While considering the effects of feedstock type on P sorption, manure-based biochars were shown to have a greater P-sorption capacity. High cation-exchange capacity (CEC) values of biochar indicate an ability to sorb cations but not anions. Biochar surfaces are frequently negatively charged, which repels negatively charged ions like P, as shown by Yao, et al. [51] and Lawrinenko and Laird [52]. Therefore, the SSA of the adsorbent and the creation of metal–ion complexes are the primary factors regulating P sorption from aqueous solutions. Comparatively, a higher P sorption of manure-based biochars, despite having a lower surface area, pointed to a different possible mechanism for P sorption, which is that P could precipitate with Ca and Mg. As Ca and Mg were present in relatively higher abundances in manure-based biochars, the precipitation of P by Ca likely occurred in each of them to some extent (Table 3). The presence of Ca in solution could change the P species (i.e., from H₂PO₄⁻ and HPO₄²⁻) to an ion pair (i.e., CaHPO₄⁰ [53]. This ion pair could easily adsorb on a negatively charged surface more so than other negatively charged species, i.e., H₂PO₄⁻ and HPO₄²⁻ [54]. An increase in P sorption due to Ca and Mg has been reported by many studies such as [55], which compared wheat straw, hardwood, and willow wood biochar and found higher P sorption in willow wood biochar because of the presence of 10-times-higher Ca and Mg content. Similar findings were reported by Jung, et al. [56], where peanut shell biochar had a higher level of P removal from water due to higher Ca and Mg content than soybean stover and bamboo wood biochars. Also, Yao, et al. [57] demonstrated that biochars made from sugar beet tailings that had undergone anaerobic digestion had higher phosphate adsorption, which was probably caused by the surface MgO present.

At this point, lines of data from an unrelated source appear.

-- ==== Sys2Proof/Machine/Operands.lean ====
section
/-! DEFINITION. How operands and multi-byte fields become symbol ids, bits and bytes (spec/30_encoding.md R68,
spec/44_header.md R127 and R128, spec/42_encoder.md R116, spec/41_tree_codetable.md R106). -/

namespace Sys2Proof.Machine

/-- R68: a BYTE operand as a symbol id is zero-extended, so it always names a literal. -/
def literalSym (b : Byte) : SymId := b.setWidth 9

/-- R49, R127: a 32-bit field, most significant byte first. -/
def be32 (v : Word) : List Byte :=
  [v.extractLsb' 24 8, v.extractLsb' 16 8, v.extractLsb' 8 8, v.extractLsb' 0 8]

/-- R130: the record-count field, NUM_SYMS zero-extended to 16 bits, most significant byte first. -/
def be16 (v : BitVec 16) : List Byte := [v.extractLsb' 8 8, v.extractLsb' 0 8]

/-- R128: the SYMBOL field of symbol s. -/
def headerSym (p : Config.Params) (s : Nat) : Word := if s = Config.eofId then p.hdrEofSym else BitVec.ofNat 32 s

/-- R133: the symbol a SYMBOL field names; none where it names no symbol. -/
def recordSym (p : Config.Params) (v : Word) : Option Nat :=
  if v = p.hdrEofSym then some Config.eofId else if v.toNat ≤ 255 then some v.toNat else none

/-- R50, R116: the bits of a code, PAT[LEN-1] first and PAT[0] last. -/
def codeBits : Nat → Pattern → List Bool
  | 0, _ => []
  | k + 1, pat => pat.getLsbD k :: codeBits k pat

/-- R32, R106: LUT_BITS_Rk = PAT[32k+31:32k]. -/
def LutBits.ofPattern (pat : Pattern) : LutBits :=
  { r0 := pat.extractLsb' 0 32, r1 := pat.extractLsb' 32 32, r2 := pat.extractLsb' 64 32, r3 := pat.extractLsb' 96 32
    r4 := pat.extractLsb' 128 32, r5 := pat.extractLsb' 160 32, r6 := pat.extractLsb' 192 32, r7 := pat.extractLsb' 224 32 }

end Sys2Proof.Machine
end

A reversible process of sorption that determines the fate of P is the desorption of P from biochar. The lower binding energy and higher P desorption rate of manure-based biochars compared to plant-based ones confirms more physical adsorption of P on animal biochars. Gong, et al. [58] specified that it is challenging to desorb chemically adsorbed nutrients from the biochar, but physically adsorbed nutrients can readily be desorbed. Similarly, a rise in carbonization temperature reduced the P binding energy of biochar, resulting in a high P desorption rate at 600 °C. These outcomes demonstrate that biochar prepared at 400 °C had a higher P-sorption capacity and a lower desorption rate. Therefore, a temperature of 400 °C is more favorable for producing biochar with a high capacity for P sorption.

5. Conclusions

Our study investigated the sorption and desorption mechanisms of biochar to understand the relationship between sorbed and available P. We found that the properties of biochar were significantly influenced by the type of feedstock used, leading to variations in their capacities for P sorption and desorption. The research findings suggest that biochars derived from manure exhibit higher capacities for both P sorption and desorption when compared to plant-based biochars. The principal mechanism driving P sorption in manure biochars appears to be the precipitation of P with Ca and Mg present in the biochars, whereas plant-based biochars primarily rely on a pore-filling mechanism. Furthermore, our study highlights the significant influence of pyrolysis temperature on biochar characteristics, particularly SSA and functional groups. Biochars produced at a lower carbonization temperature (e.g., 400 °C) exhibit higher SSA and stronger FTIR peaks, resulting in enhanced P-sorption capacity. Therefore, we propose that biochars prepared at 400 °C are more effective for retaining P in agricultural systems. However, it is important to note that while manure-based biochars retain more P, their retention capacity diminishes more quickly compared to plant-based biochars.